**** Data shown ****

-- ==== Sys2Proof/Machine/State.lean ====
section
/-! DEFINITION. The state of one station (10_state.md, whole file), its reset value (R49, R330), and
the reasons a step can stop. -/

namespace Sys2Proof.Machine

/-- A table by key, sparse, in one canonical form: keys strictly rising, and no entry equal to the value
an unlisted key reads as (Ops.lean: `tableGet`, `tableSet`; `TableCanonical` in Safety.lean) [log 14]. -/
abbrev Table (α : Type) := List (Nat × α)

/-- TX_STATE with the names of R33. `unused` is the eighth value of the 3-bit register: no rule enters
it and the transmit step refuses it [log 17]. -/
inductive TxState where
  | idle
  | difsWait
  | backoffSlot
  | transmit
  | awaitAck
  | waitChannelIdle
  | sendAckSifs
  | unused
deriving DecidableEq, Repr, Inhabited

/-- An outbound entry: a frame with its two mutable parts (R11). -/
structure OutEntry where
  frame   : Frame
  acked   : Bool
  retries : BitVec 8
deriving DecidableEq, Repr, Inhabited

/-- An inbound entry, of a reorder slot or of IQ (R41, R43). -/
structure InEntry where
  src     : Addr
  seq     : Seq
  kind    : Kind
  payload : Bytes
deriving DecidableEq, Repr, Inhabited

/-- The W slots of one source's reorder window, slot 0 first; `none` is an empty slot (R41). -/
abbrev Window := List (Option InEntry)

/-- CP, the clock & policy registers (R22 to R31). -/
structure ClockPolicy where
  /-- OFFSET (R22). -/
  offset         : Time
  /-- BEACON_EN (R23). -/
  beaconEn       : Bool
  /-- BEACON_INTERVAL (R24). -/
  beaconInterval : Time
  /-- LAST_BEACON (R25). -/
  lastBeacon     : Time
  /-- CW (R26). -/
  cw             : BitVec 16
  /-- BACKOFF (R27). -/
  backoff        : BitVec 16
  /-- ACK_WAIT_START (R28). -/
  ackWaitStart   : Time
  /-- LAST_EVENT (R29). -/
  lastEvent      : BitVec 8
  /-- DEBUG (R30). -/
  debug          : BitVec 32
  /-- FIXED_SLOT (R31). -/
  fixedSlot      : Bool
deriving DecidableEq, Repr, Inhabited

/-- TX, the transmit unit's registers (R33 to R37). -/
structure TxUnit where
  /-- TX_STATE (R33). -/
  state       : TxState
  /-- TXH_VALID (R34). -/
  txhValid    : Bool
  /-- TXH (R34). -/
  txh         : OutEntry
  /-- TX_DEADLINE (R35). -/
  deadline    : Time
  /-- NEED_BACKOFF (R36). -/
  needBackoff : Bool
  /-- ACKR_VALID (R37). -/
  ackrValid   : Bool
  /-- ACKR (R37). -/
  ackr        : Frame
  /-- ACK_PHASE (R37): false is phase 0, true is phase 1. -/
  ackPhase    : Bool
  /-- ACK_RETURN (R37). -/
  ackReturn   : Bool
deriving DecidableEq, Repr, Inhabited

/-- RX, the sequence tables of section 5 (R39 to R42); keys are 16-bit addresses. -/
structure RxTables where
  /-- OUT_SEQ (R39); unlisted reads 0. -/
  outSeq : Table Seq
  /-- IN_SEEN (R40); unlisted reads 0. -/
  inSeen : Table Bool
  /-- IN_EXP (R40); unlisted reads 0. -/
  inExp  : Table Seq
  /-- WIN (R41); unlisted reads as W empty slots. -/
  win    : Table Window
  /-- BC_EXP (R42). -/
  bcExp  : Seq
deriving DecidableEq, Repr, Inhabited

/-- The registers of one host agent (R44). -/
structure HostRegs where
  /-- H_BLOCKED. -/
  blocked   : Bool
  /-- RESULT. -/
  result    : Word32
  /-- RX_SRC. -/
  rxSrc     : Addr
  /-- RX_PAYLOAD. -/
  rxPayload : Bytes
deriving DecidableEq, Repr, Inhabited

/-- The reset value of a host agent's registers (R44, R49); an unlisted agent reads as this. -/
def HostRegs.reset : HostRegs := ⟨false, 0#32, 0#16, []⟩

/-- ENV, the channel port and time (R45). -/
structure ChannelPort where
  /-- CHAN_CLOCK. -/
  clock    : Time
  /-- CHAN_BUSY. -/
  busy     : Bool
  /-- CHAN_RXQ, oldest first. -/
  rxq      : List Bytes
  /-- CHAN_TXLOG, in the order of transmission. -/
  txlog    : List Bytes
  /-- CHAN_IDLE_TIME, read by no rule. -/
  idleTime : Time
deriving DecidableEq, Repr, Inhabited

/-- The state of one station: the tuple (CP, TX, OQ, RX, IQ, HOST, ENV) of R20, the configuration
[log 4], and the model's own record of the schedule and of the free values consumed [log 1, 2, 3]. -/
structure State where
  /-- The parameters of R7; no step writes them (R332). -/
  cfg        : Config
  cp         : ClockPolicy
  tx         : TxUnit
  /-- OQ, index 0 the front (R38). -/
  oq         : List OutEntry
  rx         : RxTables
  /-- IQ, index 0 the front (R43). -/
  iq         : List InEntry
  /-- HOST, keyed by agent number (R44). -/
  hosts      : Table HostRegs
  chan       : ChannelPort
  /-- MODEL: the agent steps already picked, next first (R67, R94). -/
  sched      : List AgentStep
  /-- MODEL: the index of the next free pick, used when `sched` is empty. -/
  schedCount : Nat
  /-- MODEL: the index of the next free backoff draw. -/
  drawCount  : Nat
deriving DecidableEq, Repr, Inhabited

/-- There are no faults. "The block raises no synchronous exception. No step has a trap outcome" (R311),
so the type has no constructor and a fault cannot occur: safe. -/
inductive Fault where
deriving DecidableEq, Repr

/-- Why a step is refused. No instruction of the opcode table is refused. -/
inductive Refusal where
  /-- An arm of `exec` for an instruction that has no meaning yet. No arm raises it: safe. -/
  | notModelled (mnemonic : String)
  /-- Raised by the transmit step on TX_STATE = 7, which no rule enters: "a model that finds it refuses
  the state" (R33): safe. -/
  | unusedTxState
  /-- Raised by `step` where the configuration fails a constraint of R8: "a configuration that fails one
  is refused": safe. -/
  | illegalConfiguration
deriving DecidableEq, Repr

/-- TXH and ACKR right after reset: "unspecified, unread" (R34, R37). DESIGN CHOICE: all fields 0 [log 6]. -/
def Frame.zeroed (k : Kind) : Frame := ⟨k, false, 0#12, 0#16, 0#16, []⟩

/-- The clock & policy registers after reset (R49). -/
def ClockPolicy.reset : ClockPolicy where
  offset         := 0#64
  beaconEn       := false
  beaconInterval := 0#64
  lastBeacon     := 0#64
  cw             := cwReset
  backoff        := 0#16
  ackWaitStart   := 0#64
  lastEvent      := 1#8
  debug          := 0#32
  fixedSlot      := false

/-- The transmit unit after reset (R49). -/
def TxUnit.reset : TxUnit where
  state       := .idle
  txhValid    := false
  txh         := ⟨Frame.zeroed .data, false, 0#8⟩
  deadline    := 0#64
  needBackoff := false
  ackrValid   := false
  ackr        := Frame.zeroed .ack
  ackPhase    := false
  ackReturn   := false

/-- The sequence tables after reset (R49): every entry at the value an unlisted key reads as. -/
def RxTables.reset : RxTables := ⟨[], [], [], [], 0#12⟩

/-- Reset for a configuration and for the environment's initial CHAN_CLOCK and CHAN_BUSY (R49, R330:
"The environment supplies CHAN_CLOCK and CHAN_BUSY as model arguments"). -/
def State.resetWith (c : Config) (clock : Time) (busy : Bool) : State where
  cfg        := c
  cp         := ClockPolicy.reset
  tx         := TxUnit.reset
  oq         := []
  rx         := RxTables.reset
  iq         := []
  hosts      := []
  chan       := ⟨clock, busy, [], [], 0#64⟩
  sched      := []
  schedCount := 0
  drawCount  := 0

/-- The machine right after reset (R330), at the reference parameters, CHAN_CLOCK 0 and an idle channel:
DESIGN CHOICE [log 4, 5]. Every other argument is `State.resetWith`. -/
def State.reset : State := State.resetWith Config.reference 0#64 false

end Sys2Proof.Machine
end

****

**Required action:**
Wherever a line contains the string "TxUnit", copy that line from the data.

**Exercise response:**
structure TxUnit where
  tx         : TxUnit
def TxUnit.reset : TxUnit where
  tx         := TxUnit.reset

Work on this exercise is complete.